THE PROBLEM:
Only the number is needed: how many lines of the records include "this"?

EXTRACTED ENTRIES START

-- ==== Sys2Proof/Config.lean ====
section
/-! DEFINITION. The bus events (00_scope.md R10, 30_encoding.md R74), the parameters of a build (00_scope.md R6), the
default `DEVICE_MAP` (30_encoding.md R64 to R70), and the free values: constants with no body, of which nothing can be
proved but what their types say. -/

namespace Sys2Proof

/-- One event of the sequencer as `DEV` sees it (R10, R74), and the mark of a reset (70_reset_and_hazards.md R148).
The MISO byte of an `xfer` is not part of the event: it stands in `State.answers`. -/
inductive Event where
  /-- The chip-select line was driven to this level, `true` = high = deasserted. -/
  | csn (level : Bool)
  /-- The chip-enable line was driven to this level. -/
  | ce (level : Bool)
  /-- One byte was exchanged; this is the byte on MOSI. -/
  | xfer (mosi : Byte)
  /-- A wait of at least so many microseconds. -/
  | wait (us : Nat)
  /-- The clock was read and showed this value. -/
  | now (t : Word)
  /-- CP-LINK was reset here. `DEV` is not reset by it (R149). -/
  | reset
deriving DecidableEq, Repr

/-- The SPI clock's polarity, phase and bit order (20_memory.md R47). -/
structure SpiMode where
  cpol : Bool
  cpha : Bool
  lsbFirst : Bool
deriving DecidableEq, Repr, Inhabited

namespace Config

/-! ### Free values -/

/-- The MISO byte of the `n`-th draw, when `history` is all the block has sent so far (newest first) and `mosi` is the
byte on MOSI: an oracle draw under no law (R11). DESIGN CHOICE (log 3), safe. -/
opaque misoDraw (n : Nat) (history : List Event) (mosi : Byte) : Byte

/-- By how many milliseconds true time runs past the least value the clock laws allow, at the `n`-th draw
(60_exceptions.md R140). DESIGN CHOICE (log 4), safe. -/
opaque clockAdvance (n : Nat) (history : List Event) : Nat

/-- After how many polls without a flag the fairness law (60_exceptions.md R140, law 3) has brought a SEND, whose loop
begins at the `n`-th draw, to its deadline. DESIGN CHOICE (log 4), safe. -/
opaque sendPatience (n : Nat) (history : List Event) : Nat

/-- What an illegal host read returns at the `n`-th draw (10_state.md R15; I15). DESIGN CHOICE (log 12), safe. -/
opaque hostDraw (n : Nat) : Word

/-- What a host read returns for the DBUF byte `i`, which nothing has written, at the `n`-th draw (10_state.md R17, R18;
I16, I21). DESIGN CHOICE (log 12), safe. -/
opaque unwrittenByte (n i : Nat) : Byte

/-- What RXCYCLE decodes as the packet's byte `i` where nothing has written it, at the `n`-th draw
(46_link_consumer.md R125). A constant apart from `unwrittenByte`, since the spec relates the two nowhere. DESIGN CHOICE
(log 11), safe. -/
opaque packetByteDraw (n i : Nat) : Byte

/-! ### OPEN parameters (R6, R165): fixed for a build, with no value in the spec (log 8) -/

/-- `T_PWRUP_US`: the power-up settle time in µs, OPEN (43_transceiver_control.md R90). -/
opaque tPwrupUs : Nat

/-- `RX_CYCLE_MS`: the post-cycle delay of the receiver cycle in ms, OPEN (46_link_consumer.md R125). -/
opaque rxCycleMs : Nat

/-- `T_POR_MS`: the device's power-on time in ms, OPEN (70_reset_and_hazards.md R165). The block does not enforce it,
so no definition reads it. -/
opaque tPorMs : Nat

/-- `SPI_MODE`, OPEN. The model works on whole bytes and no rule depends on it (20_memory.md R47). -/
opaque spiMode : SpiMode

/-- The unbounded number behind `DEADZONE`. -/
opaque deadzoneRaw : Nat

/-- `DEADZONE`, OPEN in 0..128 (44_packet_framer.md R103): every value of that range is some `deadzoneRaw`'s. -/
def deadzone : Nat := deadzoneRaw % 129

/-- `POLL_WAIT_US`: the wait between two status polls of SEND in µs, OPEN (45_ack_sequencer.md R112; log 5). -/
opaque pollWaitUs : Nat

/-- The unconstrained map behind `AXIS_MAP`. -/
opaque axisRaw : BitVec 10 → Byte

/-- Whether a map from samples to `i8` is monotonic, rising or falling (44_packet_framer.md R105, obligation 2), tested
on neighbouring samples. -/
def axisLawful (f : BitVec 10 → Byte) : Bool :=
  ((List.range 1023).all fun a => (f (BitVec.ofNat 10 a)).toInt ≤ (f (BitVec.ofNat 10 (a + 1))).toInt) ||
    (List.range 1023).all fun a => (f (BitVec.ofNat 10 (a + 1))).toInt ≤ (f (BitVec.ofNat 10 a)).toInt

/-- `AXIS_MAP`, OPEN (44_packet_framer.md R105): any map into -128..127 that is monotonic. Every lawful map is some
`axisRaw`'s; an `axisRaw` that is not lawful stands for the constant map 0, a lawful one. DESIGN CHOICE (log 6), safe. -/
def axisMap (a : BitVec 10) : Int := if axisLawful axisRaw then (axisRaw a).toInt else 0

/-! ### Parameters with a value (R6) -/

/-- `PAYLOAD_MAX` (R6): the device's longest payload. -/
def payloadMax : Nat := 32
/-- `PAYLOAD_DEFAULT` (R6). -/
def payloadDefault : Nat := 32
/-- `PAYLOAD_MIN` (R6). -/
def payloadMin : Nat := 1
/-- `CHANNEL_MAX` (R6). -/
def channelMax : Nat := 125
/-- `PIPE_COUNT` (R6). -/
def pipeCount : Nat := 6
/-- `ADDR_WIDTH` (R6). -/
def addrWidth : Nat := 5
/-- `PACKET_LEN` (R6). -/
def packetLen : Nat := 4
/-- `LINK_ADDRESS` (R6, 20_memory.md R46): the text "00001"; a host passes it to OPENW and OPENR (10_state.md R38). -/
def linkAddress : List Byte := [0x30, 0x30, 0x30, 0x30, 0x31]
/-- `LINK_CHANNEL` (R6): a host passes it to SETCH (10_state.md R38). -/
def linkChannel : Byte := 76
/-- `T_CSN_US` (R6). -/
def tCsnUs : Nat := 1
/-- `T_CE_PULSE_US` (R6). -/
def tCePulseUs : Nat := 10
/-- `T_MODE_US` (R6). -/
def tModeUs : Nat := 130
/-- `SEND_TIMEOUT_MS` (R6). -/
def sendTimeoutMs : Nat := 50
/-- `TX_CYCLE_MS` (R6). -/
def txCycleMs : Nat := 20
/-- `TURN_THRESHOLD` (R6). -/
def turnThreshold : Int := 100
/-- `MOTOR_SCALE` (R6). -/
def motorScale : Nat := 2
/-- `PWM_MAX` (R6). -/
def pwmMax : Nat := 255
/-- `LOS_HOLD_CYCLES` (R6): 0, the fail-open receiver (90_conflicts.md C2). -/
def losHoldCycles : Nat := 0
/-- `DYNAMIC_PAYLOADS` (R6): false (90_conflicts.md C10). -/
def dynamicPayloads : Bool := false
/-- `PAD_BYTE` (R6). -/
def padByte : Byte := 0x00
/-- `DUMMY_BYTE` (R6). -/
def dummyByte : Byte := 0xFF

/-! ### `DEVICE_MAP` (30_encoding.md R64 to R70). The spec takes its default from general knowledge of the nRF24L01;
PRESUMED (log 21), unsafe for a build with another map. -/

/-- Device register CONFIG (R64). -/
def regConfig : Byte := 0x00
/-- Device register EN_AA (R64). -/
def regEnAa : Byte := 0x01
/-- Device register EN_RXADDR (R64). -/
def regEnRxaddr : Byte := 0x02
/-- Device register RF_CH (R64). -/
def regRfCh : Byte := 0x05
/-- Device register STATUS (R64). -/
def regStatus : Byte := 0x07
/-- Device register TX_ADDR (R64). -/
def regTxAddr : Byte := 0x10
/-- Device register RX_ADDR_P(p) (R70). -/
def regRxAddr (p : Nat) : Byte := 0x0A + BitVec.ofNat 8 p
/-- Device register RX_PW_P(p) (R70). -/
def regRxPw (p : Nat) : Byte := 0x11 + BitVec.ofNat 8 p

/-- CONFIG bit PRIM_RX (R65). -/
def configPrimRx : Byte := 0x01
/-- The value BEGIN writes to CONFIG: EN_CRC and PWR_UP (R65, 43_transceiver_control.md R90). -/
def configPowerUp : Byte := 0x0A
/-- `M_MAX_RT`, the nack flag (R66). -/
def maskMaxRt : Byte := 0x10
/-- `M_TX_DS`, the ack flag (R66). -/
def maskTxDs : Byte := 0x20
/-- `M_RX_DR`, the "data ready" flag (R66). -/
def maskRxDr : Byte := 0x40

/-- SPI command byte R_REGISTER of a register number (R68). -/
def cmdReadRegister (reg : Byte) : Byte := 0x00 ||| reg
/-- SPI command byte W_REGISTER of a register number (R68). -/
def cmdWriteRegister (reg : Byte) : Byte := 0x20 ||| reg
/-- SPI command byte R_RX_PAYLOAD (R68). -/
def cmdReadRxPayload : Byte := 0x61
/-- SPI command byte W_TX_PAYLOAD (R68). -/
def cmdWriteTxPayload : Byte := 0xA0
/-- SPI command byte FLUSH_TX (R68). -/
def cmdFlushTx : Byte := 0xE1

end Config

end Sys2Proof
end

EXTRACTED ENTRIES END
EXTRACTED ENTRIES START

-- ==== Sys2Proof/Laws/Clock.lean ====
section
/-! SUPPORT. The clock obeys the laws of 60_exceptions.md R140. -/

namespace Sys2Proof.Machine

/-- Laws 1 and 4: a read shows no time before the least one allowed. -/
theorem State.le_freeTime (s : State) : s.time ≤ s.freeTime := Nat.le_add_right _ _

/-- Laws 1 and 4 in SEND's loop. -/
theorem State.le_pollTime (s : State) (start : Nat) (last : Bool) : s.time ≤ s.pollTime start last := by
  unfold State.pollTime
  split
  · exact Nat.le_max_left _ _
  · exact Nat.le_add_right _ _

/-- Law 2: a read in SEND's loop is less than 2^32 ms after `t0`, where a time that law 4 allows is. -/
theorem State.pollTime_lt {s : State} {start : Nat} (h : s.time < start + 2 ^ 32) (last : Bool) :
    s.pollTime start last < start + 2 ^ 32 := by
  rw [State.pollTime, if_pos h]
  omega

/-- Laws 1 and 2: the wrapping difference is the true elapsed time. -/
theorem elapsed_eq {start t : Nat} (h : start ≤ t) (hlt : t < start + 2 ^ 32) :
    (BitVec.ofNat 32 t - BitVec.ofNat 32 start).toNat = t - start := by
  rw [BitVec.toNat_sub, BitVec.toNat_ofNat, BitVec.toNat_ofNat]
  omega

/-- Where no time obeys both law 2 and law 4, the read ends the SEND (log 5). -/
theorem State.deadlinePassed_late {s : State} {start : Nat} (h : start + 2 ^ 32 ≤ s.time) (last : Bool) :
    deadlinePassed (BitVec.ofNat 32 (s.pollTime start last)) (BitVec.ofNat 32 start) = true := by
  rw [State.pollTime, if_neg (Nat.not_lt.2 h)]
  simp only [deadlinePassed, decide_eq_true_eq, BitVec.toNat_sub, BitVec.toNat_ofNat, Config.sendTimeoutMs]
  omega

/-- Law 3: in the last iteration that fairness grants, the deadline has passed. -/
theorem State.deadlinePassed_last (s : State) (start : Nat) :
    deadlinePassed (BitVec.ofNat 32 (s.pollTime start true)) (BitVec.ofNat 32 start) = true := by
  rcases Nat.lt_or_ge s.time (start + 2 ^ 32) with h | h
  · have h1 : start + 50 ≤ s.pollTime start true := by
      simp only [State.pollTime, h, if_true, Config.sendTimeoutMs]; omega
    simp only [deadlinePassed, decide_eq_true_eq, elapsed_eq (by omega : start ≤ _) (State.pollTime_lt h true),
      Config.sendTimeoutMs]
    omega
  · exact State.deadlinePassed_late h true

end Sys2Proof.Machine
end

EXTRACTED ENTRIES END

ANSWER BOX:
4